====== Source data ======

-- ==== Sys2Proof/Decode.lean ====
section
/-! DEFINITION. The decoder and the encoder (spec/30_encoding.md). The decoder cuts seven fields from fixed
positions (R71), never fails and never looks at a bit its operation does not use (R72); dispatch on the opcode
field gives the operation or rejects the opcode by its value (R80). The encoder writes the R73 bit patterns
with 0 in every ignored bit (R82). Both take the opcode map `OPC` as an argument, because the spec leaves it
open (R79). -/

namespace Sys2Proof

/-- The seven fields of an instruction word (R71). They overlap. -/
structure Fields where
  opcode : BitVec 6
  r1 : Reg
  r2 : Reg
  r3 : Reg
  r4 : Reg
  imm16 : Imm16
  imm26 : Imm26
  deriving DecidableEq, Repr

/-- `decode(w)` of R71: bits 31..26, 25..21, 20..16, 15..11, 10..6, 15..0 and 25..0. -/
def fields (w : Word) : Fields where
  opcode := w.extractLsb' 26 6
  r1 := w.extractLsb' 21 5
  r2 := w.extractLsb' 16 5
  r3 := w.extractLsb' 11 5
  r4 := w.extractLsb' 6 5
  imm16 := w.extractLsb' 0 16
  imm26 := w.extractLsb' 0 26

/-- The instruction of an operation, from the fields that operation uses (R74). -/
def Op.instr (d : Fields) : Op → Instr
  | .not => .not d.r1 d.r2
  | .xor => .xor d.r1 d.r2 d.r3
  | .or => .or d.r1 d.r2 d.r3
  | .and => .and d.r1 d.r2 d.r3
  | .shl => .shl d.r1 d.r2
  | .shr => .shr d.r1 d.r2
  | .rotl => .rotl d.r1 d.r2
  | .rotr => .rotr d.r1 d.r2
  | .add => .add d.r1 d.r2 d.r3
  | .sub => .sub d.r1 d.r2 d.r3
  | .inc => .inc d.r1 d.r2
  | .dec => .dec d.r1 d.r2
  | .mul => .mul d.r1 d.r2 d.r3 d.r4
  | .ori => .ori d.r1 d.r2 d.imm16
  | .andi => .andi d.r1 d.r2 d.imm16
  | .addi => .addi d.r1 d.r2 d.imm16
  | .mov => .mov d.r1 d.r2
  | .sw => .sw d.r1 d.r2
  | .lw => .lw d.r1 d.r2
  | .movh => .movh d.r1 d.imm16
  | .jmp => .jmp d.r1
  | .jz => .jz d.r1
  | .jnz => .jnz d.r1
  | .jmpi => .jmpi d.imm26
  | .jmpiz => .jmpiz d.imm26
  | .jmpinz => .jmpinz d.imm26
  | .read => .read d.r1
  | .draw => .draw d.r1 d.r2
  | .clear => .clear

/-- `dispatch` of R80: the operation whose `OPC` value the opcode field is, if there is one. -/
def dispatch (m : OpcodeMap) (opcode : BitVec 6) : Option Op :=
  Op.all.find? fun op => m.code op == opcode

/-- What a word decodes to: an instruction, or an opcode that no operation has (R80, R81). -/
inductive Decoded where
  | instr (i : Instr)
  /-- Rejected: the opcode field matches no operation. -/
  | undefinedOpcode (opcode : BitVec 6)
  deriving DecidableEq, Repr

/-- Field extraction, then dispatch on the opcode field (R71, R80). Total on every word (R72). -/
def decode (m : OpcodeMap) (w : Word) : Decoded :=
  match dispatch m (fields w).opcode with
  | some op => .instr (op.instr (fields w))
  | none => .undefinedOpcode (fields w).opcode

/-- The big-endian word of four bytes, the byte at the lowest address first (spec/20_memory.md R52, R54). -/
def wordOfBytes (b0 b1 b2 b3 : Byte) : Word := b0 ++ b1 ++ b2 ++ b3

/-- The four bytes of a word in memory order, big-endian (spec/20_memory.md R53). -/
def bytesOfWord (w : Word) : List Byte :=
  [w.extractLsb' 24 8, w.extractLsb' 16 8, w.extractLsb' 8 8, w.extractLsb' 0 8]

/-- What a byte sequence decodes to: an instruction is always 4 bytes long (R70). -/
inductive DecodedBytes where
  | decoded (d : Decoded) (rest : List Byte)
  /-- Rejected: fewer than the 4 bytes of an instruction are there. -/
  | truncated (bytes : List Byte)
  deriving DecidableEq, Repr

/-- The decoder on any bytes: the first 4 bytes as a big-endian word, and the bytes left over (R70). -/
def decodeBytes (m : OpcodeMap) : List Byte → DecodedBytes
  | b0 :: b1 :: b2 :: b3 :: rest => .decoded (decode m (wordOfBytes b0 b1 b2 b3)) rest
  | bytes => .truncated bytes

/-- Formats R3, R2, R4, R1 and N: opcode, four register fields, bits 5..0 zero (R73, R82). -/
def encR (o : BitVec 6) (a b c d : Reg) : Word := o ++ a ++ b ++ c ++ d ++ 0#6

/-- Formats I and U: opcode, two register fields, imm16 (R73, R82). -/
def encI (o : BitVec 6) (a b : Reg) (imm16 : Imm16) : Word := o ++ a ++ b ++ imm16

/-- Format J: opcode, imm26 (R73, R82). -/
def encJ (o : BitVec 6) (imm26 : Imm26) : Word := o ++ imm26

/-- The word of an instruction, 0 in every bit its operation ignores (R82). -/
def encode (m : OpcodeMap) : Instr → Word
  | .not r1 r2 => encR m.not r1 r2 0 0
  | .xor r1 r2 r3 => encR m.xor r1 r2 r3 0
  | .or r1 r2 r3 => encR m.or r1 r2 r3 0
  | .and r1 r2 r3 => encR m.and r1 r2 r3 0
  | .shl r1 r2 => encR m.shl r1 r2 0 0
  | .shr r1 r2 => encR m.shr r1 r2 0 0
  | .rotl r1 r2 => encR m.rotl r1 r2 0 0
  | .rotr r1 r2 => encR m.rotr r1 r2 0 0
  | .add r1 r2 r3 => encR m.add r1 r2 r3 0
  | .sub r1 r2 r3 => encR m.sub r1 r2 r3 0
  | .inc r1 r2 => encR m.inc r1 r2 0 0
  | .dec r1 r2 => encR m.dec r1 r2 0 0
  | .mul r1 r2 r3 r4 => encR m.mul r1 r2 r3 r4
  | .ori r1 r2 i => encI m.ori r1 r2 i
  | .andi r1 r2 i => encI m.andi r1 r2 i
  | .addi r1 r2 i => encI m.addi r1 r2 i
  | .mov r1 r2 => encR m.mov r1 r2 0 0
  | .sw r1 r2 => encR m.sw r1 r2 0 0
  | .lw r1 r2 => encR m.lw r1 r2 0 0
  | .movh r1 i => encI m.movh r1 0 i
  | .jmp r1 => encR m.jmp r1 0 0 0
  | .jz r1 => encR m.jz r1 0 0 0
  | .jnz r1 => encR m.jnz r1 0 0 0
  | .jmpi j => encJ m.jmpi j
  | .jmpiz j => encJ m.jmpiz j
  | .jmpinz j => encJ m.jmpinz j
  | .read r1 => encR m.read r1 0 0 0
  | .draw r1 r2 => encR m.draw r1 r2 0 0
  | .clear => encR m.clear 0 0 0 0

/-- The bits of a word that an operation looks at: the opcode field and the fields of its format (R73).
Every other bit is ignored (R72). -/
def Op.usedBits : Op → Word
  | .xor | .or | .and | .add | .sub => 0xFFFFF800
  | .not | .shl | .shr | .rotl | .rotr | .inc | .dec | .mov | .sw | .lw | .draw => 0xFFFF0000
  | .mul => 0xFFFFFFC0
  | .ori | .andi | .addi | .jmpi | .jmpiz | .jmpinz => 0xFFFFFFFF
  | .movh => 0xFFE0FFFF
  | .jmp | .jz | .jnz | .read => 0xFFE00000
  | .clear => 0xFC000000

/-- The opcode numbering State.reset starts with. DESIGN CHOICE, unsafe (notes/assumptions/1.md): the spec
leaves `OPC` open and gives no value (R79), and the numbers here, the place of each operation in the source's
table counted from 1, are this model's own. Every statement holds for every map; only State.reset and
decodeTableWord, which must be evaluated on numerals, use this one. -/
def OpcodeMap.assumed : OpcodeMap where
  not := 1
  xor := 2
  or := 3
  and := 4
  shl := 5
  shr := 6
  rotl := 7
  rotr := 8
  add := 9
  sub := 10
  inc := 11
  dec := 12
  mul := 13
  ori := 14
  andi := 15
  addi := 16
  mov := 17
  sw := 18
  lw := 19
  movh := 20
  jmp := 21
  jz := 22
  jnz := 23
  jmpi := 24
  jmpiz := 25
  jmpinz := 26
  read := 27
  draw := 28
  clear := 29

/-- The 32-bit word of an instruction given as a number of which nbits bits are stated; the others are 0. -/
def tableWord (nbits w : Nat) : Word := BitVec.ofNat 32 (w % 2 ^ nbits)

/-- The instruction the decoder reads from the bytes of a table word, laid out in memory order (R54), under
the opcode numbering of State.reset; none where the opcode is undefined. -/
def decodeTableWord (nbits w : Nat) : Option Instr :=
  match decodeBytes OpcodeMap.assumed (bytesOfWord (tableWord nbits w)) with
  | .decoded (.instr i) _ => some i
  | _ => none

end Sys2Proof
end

======

Requirement | Begin with the first line of the listing above and write out each line exactly, ending with the line that contains "positions (R71), never".

Problem solution |
-- ==== Sys2Proof/Decode.lean ====
section
/-! DEFINITION. The decoder and the encoder (spec/30_encoding.md). The decoder cuts seven fields from fixed
positions (R71), never fails and never looks at a bit its operation does not use (R72); dispatch on the opcode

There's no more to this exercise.